ACTIVITY
Begin at the line below that has "theorem setBuf_changed (s" and stop after the line that has "## setCursor -/". Please restate only those lines, word for word.
───── DATA UNDER STUDY ─────
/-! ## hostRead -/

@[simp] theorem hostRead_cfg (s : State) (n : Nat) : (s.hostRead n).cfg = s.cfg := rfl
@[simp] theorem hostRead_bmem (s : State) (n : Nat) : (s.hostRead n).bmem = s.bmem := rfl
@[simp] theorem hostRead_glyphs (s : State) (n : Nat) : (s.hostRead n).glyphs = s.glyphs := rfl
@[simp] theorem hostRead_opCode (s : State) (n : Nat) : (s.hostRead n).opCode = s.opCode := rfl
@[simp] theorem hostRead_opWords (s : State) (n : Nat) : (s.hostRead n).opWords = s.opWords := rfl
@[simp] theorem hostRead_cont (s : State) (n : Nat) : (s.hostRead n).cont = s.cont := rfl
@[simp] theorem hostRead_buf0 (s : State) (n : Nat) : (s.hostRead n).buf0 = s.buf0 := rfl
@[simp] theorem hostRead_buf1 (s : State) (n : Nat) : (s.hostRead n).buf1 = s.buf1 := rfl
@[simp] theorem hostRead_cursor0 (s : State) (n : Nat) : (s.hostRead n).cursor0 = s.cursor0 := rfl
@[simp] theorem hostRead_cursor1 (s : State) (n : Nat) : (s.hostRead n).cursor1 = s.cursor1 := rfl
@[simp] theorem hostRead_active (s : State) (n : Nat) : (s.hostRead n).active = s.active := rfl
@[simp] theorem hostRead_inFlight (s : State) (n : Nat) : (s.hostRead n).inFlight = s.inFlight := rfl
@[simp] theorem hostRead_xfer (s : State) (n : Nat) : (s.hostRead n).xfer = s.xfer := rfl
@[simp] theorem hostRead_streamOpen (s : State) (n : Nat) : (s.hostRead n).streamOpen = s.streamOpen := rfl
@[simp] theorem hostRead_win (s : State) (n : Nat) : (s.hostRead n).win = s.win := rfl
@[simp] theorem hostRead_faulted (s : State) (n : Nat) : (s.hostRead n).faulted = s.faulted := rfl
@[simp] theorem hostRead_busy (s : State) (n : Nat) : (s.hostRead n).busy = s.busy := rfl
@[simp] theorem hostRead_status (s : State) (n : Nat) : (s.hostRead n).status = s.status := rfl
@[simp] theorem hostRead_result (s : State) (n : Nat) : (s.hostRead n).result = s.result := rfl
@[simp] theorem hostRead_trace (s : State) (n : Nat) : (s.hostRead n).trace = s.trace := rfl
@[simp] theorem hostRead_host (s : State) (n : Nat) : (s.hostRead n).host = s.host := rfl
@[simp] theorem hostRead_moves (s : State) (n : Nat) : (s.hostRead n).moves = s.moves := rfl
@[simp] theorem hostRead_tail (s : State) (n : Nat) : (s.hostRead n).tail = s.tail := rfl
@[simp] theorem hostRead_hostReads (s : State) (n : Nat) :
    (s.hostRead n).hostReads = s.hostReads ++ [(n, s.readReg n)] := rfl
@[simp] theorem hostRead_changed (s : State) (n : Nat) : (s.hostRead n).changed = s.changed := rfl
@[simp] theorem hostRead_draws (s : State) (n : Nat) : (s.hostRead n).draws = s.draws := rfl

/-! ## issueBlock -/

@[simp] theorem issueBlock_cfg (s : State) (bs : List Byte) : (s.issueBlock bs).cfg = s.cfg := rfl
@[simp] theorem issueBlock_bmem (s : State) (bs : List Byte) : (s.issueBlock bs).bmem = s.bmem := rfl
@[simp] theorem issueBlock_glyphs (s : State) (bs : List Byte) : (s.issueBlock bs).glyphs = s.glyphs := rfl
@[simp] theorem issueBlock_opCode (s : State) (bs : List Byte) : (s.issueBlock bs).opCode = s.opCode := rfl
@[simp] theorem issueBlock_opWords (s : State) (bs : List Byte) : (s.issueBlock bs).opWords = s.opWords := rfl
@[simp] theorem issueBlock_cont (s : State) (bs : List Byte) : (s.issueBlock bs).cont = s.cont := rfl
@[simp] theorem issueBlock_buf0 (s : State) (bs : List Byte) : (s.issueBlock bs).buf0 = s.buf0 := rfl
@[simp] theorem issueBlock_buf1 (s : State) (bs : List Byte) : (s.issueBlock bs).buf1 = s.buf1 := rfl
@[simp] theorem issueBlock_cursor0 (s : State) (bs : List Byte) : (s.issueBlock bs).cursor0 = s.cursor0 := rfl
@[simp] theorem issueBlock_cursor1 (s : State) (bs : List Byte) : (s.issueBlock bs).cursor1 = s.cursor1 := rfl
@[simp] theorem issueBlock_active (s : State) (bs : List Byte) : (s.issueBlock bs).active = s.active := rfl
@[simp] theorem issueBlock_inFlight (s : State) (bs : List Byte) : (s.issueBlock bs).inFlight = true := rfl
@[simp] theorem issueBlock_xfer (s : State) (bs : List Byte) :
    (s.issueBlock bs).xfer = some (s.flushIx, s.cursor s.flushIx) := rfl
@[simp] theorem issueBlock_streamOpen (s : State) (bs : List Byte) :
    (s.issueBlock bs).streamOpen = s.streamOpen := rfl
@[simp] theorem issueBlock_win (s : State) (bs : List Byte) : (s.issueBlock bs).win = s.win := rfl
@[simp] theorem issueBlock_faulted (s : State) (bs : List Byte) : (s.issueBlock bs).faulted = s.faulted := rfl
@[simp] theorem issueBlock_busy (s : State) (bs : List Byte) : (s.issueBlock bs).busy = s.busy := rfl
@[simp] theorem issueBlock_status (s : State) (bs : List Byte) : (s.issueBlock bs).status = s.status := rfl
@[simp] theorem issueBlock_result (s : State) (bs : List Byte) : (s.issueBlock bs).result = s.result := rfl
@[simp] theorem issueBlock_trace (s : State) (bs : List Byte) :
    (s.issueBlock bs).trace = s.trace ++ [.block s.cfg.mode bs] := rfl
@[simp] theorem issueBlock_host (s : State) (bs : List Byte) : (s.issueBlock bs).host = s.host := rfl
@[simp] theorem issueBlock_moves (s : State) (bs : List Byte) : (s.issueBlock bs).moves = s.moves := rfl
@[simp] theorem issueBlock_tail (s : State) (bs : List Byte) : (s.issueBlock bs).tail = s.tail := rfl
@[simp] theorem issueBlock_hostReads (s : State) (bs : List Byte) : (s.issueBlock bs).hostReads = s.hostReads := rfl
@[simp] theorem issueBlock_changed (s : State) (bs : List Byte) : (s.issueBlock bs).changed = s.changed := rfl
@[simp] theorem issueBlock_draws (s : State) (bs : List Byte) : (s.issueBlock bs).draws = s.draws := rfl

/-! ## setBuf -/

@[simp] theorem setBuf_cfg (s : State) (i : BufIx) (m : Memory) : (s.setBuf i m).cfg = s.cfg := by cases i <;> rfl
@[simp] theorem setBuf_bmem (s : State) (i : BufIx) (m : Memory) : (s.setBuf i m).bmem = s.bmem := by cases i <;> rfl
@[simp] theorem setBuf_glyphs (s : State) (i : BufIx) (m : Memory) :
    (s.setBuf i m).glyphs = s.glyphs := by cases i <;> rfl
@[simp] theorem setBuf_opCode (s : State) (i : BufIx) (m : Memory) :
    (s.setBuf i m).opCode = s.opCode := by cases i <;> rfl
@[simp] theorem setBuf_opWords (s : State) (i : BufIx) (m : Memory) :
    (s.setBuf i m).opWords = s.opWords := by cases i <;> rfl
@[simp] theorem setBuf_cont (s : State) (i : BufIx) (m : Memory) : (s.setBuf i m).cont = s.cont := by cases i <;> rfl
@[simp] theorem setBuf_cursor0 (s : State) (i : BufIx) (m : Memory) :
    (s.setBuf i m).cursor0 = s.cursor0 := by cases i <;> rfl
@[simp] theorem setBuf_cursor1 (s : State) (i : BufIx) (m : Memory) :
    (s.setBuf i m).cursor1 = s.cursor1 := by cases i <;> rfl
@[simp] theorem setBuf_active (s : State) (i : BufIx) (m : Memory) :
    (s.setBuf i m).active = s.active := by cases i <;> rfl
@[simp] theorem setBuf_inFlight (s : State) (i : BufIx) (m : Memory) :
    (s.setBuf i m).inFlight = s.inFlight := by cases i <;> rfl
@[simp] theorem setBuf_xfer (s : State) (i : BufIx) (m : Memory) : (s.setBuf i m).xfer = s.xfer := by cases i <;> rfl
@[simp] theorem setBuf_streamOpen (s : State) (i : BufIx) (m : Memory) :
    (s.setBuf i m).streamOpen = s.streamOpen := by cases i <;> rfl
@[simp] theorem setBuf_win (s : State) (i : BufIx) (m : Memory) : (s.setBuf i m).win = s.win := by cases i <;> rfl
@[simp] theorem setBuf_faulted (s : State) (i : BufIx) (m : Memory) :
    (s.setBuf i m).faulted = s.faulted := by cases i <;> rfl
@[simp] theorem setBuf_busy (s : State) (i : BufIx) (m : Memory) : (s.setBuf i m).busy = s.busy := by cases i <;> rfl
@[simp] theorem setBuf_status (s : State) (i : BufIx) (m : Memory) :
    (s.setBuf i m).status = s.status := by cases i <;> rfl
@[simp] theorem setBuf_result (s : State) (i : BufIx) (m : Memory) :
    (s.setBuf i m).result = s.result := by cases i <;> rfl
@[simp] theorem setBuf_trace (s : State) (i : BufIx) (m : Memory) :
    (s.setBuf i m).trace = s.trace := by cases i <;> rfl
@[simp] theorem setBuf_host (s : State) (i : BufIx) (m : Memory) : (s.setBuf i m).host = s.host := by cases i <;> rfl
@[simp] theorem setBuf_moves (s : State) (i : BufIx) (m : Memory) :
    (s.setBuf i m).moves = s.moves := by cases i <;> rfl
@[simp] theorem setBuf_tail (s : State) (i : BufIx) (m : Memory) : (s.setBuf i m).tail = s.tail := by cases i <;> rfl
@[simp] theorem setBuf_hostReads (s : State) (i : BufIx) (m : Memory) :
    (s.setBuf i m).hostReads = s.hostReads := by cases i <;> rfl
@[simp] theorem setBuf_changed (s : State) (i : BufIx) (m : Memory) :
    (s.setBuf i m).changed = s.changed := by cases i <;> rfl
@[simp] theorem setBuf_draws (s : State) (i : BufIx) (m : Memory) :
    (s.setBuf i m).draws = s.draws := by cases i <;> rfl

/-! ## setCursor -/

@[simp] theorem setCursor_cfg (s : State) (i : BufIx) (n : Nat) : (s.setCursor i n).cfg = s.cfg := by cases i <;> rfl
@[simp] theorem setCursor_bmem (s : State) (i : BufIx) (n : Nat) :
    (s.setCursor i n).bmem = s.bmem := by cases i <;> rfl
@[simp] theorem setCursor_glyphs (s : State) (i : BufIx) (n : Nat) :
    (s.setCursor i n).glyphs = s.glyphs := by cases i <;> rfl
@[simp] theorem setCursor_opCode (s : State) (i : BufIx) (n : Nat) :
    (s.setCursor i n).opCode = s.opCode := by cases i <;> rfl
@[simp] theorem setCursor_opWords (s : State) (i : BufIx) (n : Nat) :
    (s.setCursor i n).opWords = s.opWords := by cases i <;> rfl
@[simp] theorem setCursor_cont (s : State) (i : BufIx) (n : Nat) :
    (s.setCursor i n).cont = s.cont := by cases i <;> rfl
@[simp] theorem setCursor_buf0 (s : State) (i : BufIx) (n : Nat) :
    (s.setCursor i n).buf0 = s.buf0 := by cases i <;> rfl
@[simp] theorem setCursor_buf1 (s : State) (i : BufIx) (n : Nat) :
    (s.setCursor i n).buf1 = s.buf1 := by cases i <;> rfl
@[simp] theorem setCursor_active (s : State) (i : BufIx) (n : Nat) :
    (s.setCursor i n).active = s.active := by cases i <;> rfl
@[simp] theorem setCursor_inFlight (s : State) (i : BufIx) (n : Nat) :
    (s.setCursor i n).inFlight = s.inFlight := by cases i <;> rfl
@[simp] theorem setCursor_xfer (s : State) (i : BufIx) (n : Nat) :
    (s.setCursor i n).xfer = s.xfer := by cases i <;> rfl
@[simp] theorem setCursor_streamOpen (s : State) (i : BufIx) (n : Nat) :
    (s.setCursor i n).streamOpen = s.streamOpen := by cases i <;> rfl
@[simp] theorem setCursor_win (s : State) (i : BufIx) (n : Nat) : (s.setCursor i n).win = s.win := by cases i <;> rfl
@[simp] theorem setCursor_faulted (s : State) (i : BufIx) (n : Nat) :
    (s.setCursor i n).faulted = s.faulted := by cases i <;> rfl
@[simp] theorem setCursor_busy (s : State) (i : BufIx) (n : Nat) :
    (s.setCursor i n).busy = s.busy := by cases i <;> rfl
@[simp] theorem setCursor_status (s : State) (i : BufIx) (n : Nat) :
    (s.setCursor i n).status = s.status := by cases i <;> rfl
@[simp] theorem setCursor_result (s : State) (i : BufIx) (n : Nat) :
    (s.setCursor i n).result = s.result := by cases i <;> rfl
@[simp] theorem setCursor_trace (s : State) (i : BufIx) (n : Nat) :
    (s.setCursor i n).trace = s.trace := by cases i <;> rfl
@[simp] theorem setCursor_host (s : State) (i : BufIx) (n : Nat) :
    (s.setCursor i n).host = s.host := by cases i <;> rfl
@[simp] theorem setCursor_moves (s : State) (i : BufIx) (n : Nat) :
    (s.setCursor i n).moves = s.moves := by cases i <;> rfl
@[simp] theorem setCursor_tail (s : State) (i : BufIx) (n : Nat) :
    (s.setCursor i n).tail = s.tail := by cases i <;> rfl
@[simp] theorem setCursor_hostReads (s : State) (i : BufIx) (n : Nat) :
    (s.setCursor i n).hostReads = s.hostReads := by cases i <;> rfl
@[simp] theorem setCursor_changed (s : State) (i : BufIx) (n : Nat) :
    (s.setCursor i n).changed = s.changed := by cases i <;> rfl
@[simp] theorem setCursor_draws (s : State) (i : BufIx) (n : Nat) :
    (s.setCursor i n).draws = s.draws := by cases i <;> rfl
─────
SOLUTION TO THE PROBLEM
@[simp] theorem setBuf_changed (s : State) (i : BufIx) (m : Memory) :
    (s.setBuf i m).changed = s.changed := by cases i <;> rfl
@[simp] theorem setBuf_draws (s : State) (i : BufIx) (m : Memory) :
    (s.setBuf i m).draws = s.draws := by cases i <;> rfl

/-! ## setCursor -/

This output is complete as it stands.